─── Exercise data ───

-- ==== Sys2Proof/Tests/Slice0.lean ====
section
/-! SUPPORT. Tests of the model on small states, an ill-formed command for each check of WellFormed.lean, and for every statement
of Certificates/Slice0/Obligations.lean that has hypotheses a state and operands that meet them. Expected values are worked out
from the tables of spec/ that a comment names. -/

namespace Sys2Proof.Tests

set_option Elab.async false

open Sys2Proof Machine Claims

/-! A small device: number 0 of a bay of two, in service, with one port of each personality, one tenant and four bolts. -/

/-- Register fields set on a state. -/
def fields (l : List (FieldRef × Nat × Nat)) (s : State) : State := l.foldl (fun s x => s.setF x.1 x.2.1 x.2.2) s

/-- An entry with its CRC. -/
def ent (durability side tenant claim : Nat) : BoltEntry := sealEntry {
  valid := true, durability := durability, activeSide := side, access := 0, pairId := 0, tenant := tenant, claim := claim,
  dCap := 0, pCap := 0, fCap := 0, seq := 1, crc := 0#32 }

/-- A queue of tenant 1 with rings of 16 entries. -/
def que (capture : Bool) (st : QState) : QEntry := {
  capture := capture, st := st, prio := 0, tenant := 1, port := 0, ld := 0, vector := 3, irqEn := true, irqCount := 4, irqUs := 1,
  sqBase := 2 ^ 36, sqLog2 := 4, cqBase := 2 ^ 36 + 4096, cqLog2 := 4, sqHead := 0, sqTail := 0, cqTail := 0, cqHead := 0,
  sqPhase := true, cqPhase := true, errCode := 0, ringBase := 2 ^ 36 + 8192, ringLog2 := 12, fullMode := 0, windowUs := 1,
  winSeq := 0, wrPtr := 0, rdPtr := 0 }

/-- The first line of bolt 1, and of bolts 2 to 4. -/
def ln (bolt : Nat) : Nat := bolt * 2 ^ 30

/-- A stripe geometry of one group of four modules. -/
def geom : StripeGeom := { groups := [[0, 1, 2, 3]], pWidth := 4, pSpare := 1, fWidth := 4, pagesPerBlock := 0 }

/-- A module of group 0. -/
def member (st : MemberSt) (pos rows : Nat) : Member :=
  { st := st, group := 0, pos := pos, rowsLeft := rows, rowsTotal := rows, cap := 128, rated := 0 }

/-- Ports: 0 HOST, 4 TWIN, 8 CASC, 12 MEDIA with module 0, all in service; 1 HOST that is down. -/
def dev : State :=
  let s := fields [
    (F.BL_DEVICE_ID.DEVICE_ID, 0, 0), (F.BL_DEVICE_ID.BAY_DEVICES, 0, 2), (F.BL_RANGE_LIMIT.BOLTS, 0, 8),
    (F.PT_CFG.PERSONALITY, 0, 1), (F.PT_CFG.WIDTH, 0, 1), (F.PT_CFG.LD_COUNT, 0, 2), (F.PT_CFG.MGMT_EN, 0, 1),
    (F.PT_CFG.MAX_RATE, 0, 6), (F.PT_LINK.STATE, 0, 2),
    (F.PT_CFG.PERSONALITY, 1, 1), (F.PT_CFG.WIDTH, 1, 1), (F.PT_CFG.LD_COUNT, 1, 1), (F.PT_CFG.MAX_RATE, 1, 6),
    (F.PT_CFG.PERSONALITY, 4, 2), (F.PT_CFG.WIDTH, 4, 1), (F.PT_LINK.STATE, 4, 2), (F.PT_PEER.PEER_DEVICE, 4, 1),
    (F.PT_CFG.PERSONALITY, 8, 3), (F.PT_CFG.WIDTH, 8, 1), (F.PT_LINK.STATE, 8, 2), (F.PT_PEER.PEER_DEVICE, 8, 1),
    (F.PT_CFG.PERSONALITY, 12, 4), (F.PT_CFG.WIDTH, 12, 1), (F.PT_LINK.STATE, 12, 2),
    (F.BL_ROUTE.PRIMARY_PORT, 1, 4), (F.BL_ROUTE.ALT_PORT, 1, 8),
    (F.ST_P_CFG.GROUPS, 0, 1), (F.ST_P_CFG.WIDTH, 0, 4),
    (F.PW_ENERGY_DECL.USABLE_J, 0, 3000), (F.PW_ENERGY_DECL.FIXED_J, 0, 0), (F.PW_ENERGY_DECL.SAVE_AREA_GIB, 0, 100),
    (F.PW_DIRTY_BUDGET.BUDGET_GIB, 0, 4)] State.reset
  { s with
    power := { s.power with
      state := 14, begun := true, holding := true, pwrReq := true, supply := true, mgmtUp := true },
    time := { s.time with dt := 1000000000 },
    bay := { s.bay with
      bolts := [(1, ent 1 0 1 5), (2, ent 0 0 1 6), (3, ent 2 0 1 7), (4, ent 0 1 1 8)], boltCache := [1, 2, 3, 4],
      tenants := [1, 2], ldTenant := [(0, 1)],
      decoders := [(0, [{ base := 0, size := 2 ^ 39, dpa := 0, waysLog2 := 0, granLog2 := 0 }])] },
    cipher := { s.cipher with slots := [(0, { st := .loaded, tenant := 1, key1 := 1, key2 := 2 })] },
    crown := { s.crown with
      cells := [(cellKey (lineSlice (ln 1)) (lineSet (ln 1)) 0, { line := ln 1, dirty := false, filling := false })] },
    lines := { s.lines with saveRate := 10 * 2 ^ 30 },
    tier := { s.tier with
      spans := [(65536, { home := .p, heat := 9, pin := .none, move := none, written := [0, 1], lastUse := 0 })],
      pmap := [(2 ^ 24, (0, 0)), (2 ^ 24 + 1, (0, 1))], pFrames := 4096 },
    stripe := { s.stripe with
      geom := some geom, members := (List.range 4).map (fun k => (k, member .inService k 0)) },
    twin := { s.twin with st := .paired },
    image := { s.image with topo := [(0, [0, 1])] },
    queues := { s.queues with table := [(0, que false .running), (1, que true .running)], contexts := [0, 1] } }

/-- What is asked of the next state of a command. -/
def after (c : Instr) (s : State) (p : State → Bool) : Bool :=
  match exec c s with | .next t => p t | _ => false

/-! The machine and its register accesses. -/

theorem witness_StepRunsFrontCommand : State.reset.pending = [] := by decide +kernel

theorem witness_StepKeepsCanonical : Canonical State.reset ∧ ∃ t, step State.reset = .next t :=
  ⟨by unfold Canonical; decide +kernel, _, rfl⟩

theorem witness_DeviceTimeNeverRunsBack :
    (∀ code serial, Instr.bypass ≠ .aonReset code serial) ∧ (∀ h a b c d e, Instr.bypass ≠ .timeSync h a b c d e)
    ∧ ∃ t, exec .bypass State.reset = .next t :=
  ⟨fun _ _ => by simp, fun _ _ _ _ _ _ => by simp, _, rfl⟩

theorem witness_CommandsOnlyAppendOutput : ∃ t, exec .bypass State.reset = .next t := ⟨_, rfl⟩

/-- Every cell programmed, the floor at its highest. -/
def fused : State := { State.reset with otp := { gwHash := some 1, custHash := some 2, deviceKey := some 3, floor := 2 ^ 32 } }

theorem witness_OneTimeCellsStay : (∃ t, exec (.otpKeyhash true 7) fused = .next t)
    ∧ fused.otp.gwHash = some 1 ∧ fused.otp.custHash = some 2 ∧ fused.otp.deviceKey = some 3 := ⟨⟨_, rfl⟩, by decide +kernel⟩
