-- ==== Sys2Proof/Machine/RegMap.lean ====
section
/-! DEFINITION. Machine/RegMap.lean: every register field that the field tables of the manual give, as a Field (offset in
register space by R195, high bit, low bit, reset value), and the table of registers with the field types of R6. A register
with suffix _n, _p, _i, _c, _k, _d or _n_t takes its indices as arguments. -/

namespace Sys2Proof.Machine
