/-- The bytes of a packet or message join the frame being filled, which leaves once it is full (R265). -/
def State.putFlits (s : State) (l : LinkIx) (bs : List Byte) : State :=
  let room := flitRoom (isFrl l)
  let all := (s.link l).open_ ++ bs
  if all.length < room then s.modLink l (fun k => { k with open_ := all, ends := k.ends + 1 })
  else
    let whole := all.length == room
    ((s.modLink l (fun k => { k with open_ := all.take room, ends := k.ends + b2n whole })).closeFrame l).modLink l (fun k =>
      { k with open_ := all.drop room, ends := 1 - b2n whole })

/-- The frame being filled leaves at the end of an aclk where it holds something, or where the control word has something to say, and
fewer than 512 frames are unacknowledged (R267; log entry 148). -/
def State.frameDue (s : State) (l : LinkIx) : State :=
  let k := s.link l
  if s.get (linkState l) == 2 && (!k.open_.isEmpty || k.news) && decide (k.buf.length < 512) then s.closeFrame l else s

/-- The next control word of a link has something to say. -/
def State.tell (s : State) (l : LinkIx) : State := s.modLink l (fun k => { k with news := true })

/-! ### Request tags (R229, R240, R277) -/

/-- The tag of a request of a unit (R229, R277): unit, generation, index. -/
def unitTag (unit gen idx : Nat) : Nat := 134217728 * (unit % 32) + 2048 * (gen % 65536) + idx % 2048

/-- The unit of a tag. -/
def tagUnit (tag : Nat) : Nat := tag / 134217728

/-- DUP_US as it acts, in aclk (R237). -/
def State.dupTime (s : State) : Nat :=
  800 * max (s.inForce CHT.TIMERS2.DUP_US)
    (clamp 10 10000 (s.inForce CHT.TIMERS.RESP_US) * (clamp 1 15 (s.inForce CHT.TIMERS.RETRIES) + 1))

/-- An index of a unit's requests is in use, or is not to be used yet (R240). -/
def State.ixUsed (s : State) (unit i : Nat) : Bool :=
  let mine := fun (tag : Nat) => tagUnit tag == unit && tag % 2048 == i
  s.chart.reqs.any (fun r => mine r.pkt.tag.toNat) || s.chart.dirs.any (fun d => d.tagged && mine d.pkt.tag.toNat)
  || s.ferrule.reqs.any (fun r => r.out && mine r.tag)
  || s.chart.aside.any (fun x => x.1 == unit && x.2.1 == i && decide (s.time < x.2.2))

/-- The first index from i on, of k looked at, that is not in use. -/
def freeIx (used : Nat → Bool) : Nat → Nat → Option Nat
  | 0, _ => none
  | k + 1, i => if used (i % 2048) then freeIx used k (i + 1) else some (i % 2048)

/-- The tag of a unit's next request, none while all its indices are in use (R229, R240; log entry 149). -/
def State.freshTag (s : State) (unit gen : Nat) : Option (Nat × State) :=
  (freeIx (s.ixUsed unit) 2048 s.chart.tagNo).map (fun i =>
    (unitTag unit gen i, { s with chart := { s.chart with tagNo := (i + 1) % 2048 } }))

/-- Indices freed by cancellation or failure are not used for DUP_US (R240). -/
def State.setAside (s : State) (tags : List Nat) : State :=
  { s with chart := { s.chart with
      aside := s.chart.aside.filter (fun x => decide (s.time < x.2.2)) ++ tags.map (fun g => (tagUnit g, g % 2048, s.time + s.dupTime)) } }

/-! ### The Ferrule link: sending (R277, R286) -/

/-- A message header with no payload. -/
def fmsg (cls op : Nat) (tag addr : Nat) : FMsg :=
  { cls := BitVec.ofNat 2 cls, opcode := BitVec.ofNat 6 op, linesM1 := 0, status := 0, mask := 0,
    tag := BitVec.ofNat 32 tag, addr := BitVec.ofNat 64 addr, lines := [], bad := false }

/-- The flits that a message occupies (R277). -/
def flits (m : FMsg) : Nat := 1 + 4 * (m.lines.length / 64)

/-- A tracker is free for a request (R286): 1,024 for each partition, 256 for the Ferrule agent. -/
def trackerFree (s : State) (part : Option Nat) : Bool :=
  decide ((s.ferrule.reqs.filter (fun r => r.out && r.part == part)).length < (if part.isSome then 1024 else 256))

/-- A message leaves: it takes its class's credits and joins the frame being filled (R276, R286). -/
def State.frlOut (s : State) (m : FMsg) : State :=
  State.putFlits { s with
    ferrule := { s.ferrule with credits := modAt s.ferrule.credits m.cls.toNat (fun k => k - flits m) }
    ferruleTx := s.ferruleTx ++ [m] } 10 (msgBytes m)

/-- The segment's remote read that a request is for takes the request's tag (R171). -/
def State.retag (s : State) (kind : FKind) (tag : Nat) : State :=
  match kind with
  | .rdNc c piece =>
    s.modCore (toCore c) (fun k => { k with seg := k.seg.map (fun g =>
      { g with remote := g.remote.map (fun p => if p.tag = piece then { p with tag := tag } else p) }) })
  | _ => s

/-- The tag of a request (R277, R281): of the core for an RD_NC, otherwise of the Ferrule agent. -/
def State.frlTag (s : State) (kind : FKind) : Option (Nat × State) :=
  match kind with
  | .rdNc c _ => s.freshTag c (s.get (SEQ.GEN.GEN c))
  | _ => s.freshTag 18 0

───

◆ **Task to complete**
Locate the lines above that contain "control" and copy them.

◆ **Finished exercise**
/-- The frame being filled leaves at the end of an aclk where it holds something, or where the control word has something to say, and
/-- The next control word of a link has something to say. -/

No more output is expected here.